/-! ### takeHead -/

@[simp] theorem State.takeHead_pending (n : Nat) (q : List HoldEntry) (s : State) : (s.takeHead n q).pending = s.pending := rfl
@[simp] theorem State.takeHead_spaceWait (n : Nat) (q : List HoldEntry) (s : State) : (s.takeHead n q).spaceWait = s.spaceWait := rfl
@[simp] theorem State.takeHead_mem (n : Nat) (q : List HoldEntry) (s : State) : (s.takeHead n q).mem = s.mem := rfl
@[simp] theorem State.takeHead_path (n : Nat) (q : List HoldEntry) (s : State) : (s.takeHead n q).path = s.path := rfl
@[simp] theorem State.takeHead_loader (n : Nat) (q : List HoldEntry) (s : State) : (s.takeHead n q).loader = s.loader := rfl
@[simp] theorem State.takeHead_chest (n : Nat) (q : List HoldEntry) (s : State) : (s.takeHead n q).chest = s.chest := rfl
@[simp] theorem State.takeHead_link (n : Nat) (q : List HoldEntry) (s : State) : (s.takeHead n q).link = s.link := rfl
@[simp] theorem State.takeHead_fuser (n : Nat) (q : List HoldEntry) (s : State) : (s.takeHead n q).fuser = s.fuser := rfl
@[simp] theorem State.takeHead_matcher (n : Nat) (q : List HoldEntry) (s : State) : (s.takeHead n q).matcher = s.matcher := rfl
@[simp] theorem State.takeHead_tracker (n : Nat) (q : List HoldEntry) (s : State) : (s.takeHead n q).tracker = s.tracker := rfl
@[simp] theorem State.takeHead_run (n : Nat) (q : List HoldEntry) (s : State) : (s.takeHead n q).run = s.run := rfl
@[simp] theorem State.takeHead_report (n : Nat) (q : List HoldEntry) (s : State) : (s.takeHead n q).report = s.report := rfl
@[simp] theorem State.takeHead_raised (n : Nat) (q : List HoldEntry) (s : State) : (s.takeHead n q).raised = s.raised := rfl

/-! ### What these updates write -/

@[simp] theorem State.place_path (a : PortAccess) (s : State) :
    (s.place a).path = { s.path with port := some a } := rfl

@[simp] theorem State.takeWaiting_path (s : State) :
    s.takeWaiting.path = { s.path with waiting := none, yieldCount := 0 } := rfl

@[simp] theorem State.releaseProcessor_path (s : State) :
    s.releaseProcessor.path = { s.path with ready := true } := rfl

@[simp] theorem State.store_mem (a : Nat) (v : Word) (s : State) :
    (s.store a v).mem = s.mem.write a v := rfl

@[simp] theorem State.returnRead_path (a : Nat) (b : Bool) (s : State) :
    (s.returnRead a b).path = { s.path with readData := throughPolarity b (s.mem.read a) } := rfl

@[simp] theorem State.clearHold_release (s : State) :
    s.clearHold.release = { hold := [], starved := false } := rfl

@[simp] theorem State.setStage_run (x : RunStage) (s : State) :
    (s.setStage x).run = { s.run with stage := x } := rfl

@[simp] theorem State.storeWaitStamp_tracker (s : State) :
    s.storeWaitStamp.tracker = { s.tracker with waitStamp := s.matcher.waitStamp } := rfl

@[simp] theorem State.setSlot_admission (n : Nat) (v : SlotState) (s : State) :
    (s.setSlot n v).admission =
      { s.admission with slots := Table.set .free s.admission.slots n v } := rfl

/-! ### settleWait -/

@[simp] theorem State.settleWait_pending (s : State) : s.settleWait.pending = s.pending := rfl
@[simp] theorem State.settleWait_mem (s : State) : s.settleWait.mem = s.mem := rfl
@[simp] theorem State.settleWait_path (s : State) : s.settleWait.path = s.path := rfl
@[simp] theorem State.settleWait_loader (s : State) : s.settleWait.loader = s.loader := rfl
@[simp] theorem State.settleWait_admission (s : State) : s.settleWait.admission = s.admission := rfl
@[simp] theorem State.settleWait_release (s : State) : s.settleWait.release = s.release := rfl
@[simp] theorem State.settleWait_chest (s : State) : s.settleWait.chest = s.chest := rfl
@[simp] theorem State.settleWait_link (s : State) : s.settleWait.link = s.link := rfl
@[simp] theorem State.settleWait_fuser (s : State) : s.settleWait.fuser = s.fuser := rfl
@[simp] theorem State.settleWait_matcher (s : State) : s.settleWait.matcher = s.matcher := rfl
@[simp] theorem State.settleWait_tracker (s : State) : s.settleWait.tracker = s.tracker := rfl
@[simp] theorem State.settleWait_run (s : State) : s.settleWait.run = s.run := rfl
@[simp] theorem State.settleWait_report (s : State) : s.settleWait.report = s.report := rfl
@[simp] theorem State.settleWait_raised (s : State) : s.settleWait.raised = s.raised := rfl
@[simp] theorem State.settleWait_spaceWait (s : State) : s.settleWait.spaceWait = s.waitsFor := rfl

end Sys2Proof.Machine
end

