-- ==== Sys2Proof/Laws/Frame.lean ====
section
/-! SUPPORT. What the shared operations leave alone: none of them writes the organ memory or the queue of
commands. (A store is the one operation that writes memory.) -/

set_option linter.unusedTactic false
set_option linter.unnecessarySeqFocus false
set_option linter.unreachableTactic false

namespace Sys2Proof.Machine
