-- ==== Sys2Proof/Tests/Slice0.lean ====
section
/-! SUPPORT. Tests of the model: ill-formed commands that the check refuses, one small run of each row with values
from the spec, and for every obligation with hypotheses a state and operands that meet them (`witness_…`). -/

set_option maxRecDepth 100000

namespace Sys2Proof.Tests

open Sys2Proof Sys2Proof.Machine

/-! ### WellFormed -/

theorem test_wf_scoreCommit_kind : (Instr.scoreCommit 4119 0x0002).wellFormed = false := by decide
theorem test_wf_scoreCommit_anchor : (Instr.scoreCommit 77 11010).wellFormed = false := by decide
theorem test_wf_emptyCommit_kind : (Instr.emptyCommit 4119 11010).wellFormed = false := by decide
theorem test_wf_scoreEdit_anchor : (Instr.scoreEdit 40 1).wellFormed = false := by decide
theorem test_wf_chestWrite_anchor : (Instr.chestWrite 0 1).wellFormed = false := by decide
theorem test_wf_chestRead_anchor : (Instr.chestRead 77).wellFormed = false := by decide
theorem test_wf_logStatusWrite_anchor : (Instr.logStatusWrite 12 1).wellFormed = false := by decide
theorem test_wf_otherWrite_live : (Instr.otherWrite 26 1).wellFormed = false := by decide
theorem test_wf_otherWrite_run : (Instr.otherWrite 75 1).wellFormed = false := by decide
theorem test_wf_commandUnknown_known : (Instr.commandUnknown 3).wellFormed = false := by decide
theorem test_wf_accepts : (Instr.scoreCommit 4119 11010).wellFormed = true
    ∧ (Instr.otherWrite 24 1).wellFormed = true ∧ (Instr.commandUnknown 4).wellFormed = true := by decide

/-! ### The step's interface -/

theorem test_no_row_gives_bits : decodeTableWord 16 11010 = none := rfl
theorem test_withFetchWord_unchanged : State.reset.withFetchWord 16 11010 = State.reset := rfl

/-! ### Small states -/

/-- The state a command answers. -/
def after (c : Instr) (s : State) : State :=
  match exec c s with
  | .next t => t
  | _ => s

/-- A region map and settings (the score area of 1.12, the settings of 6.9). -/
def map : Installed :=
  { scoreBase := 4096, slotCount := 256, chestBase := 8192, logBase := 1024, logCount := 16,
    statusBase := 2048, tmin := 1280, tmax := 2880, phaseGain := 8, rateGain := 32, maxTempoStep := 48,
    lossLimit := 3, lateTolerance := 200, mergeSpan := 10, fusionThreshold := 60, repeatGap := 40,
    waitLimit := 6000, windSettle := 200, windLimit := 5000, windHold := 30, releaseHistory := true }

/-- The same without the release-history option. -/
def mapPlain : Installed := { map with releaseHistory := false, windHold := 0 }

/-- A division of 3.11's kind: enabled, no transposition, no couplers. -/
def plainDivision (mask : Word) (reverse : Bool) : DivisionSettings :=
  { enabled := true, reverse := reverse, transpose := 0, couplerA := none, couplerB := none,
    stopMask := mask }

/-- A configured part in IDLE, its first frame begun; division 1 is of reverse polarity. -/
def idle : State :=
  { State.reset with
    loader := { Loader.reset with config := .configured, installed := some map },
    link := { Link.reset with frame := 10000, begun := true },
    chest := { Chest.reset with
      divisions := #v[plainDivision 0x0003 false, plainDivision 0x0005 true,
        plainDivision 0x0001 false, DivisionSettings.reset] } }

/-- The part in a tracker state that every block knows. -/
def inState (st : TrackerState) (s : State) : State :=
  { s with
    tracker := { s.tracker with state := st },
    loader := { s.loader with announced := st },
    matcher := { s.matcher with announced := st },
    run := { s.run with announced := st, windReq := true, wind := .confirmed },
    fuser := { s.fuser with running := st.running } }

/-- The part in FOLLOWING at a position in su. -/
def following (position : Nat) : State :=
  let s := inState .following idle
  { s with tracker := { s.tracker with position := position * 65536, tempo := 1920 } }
---------------
**YOUR OBJECTIVE:**
From the entries above, return exactly the line containing "s.settleWait.mem = s.mem := rfl", the line containing "s.settleWait.report = s.report := rfl", and all lines between, and nothing else.

**EXERCISE RESULT:**
@[simp] theorem State.settleWait_mem (s : State) : s.settleWait.mem = s.mem := rfl
@[simp] theorem State.settleWait_path (s : State) : s.settleWait.path = s.path := rfl
@[simp] theorem State.settleWait_loader (s : State) : s.settleWait.loader = s.loader := rfl
@[simp] theorem State.settleWait_admission (s : State) : s.settleWait.admission = s.admission := rfl
@[simp] theorem State.settleWait_release (s : State) : s.settleWait.release = s.release := rfl
@[simp] theorem State.settleWait_chest (s : State) : s.settleWait.chest = s.chest := rfl
@[simp] theorem State.settleWait_link (s : State) : s.settleWait.link = s.link := rfl
@[simp] theorem State.settleWait_fuser (s : State) : s.settleWait.fuser = s.fuser := rfl
@[simp] theorem State.settleWait_matcher (s : State) : s.settleWait.matcher = s.matcher := rfl
@[simp] theorem State.settleWait_tracker (s : State) : s.settleWait.tracker = s.tracker := rfl
@[simp] theorem State.settleWait_run (s : State) : s.settleWait.run = s.run := rfl
@[simp] theorem State.settleWait_report (s : State) : s.settleWait.report = s.report := rfl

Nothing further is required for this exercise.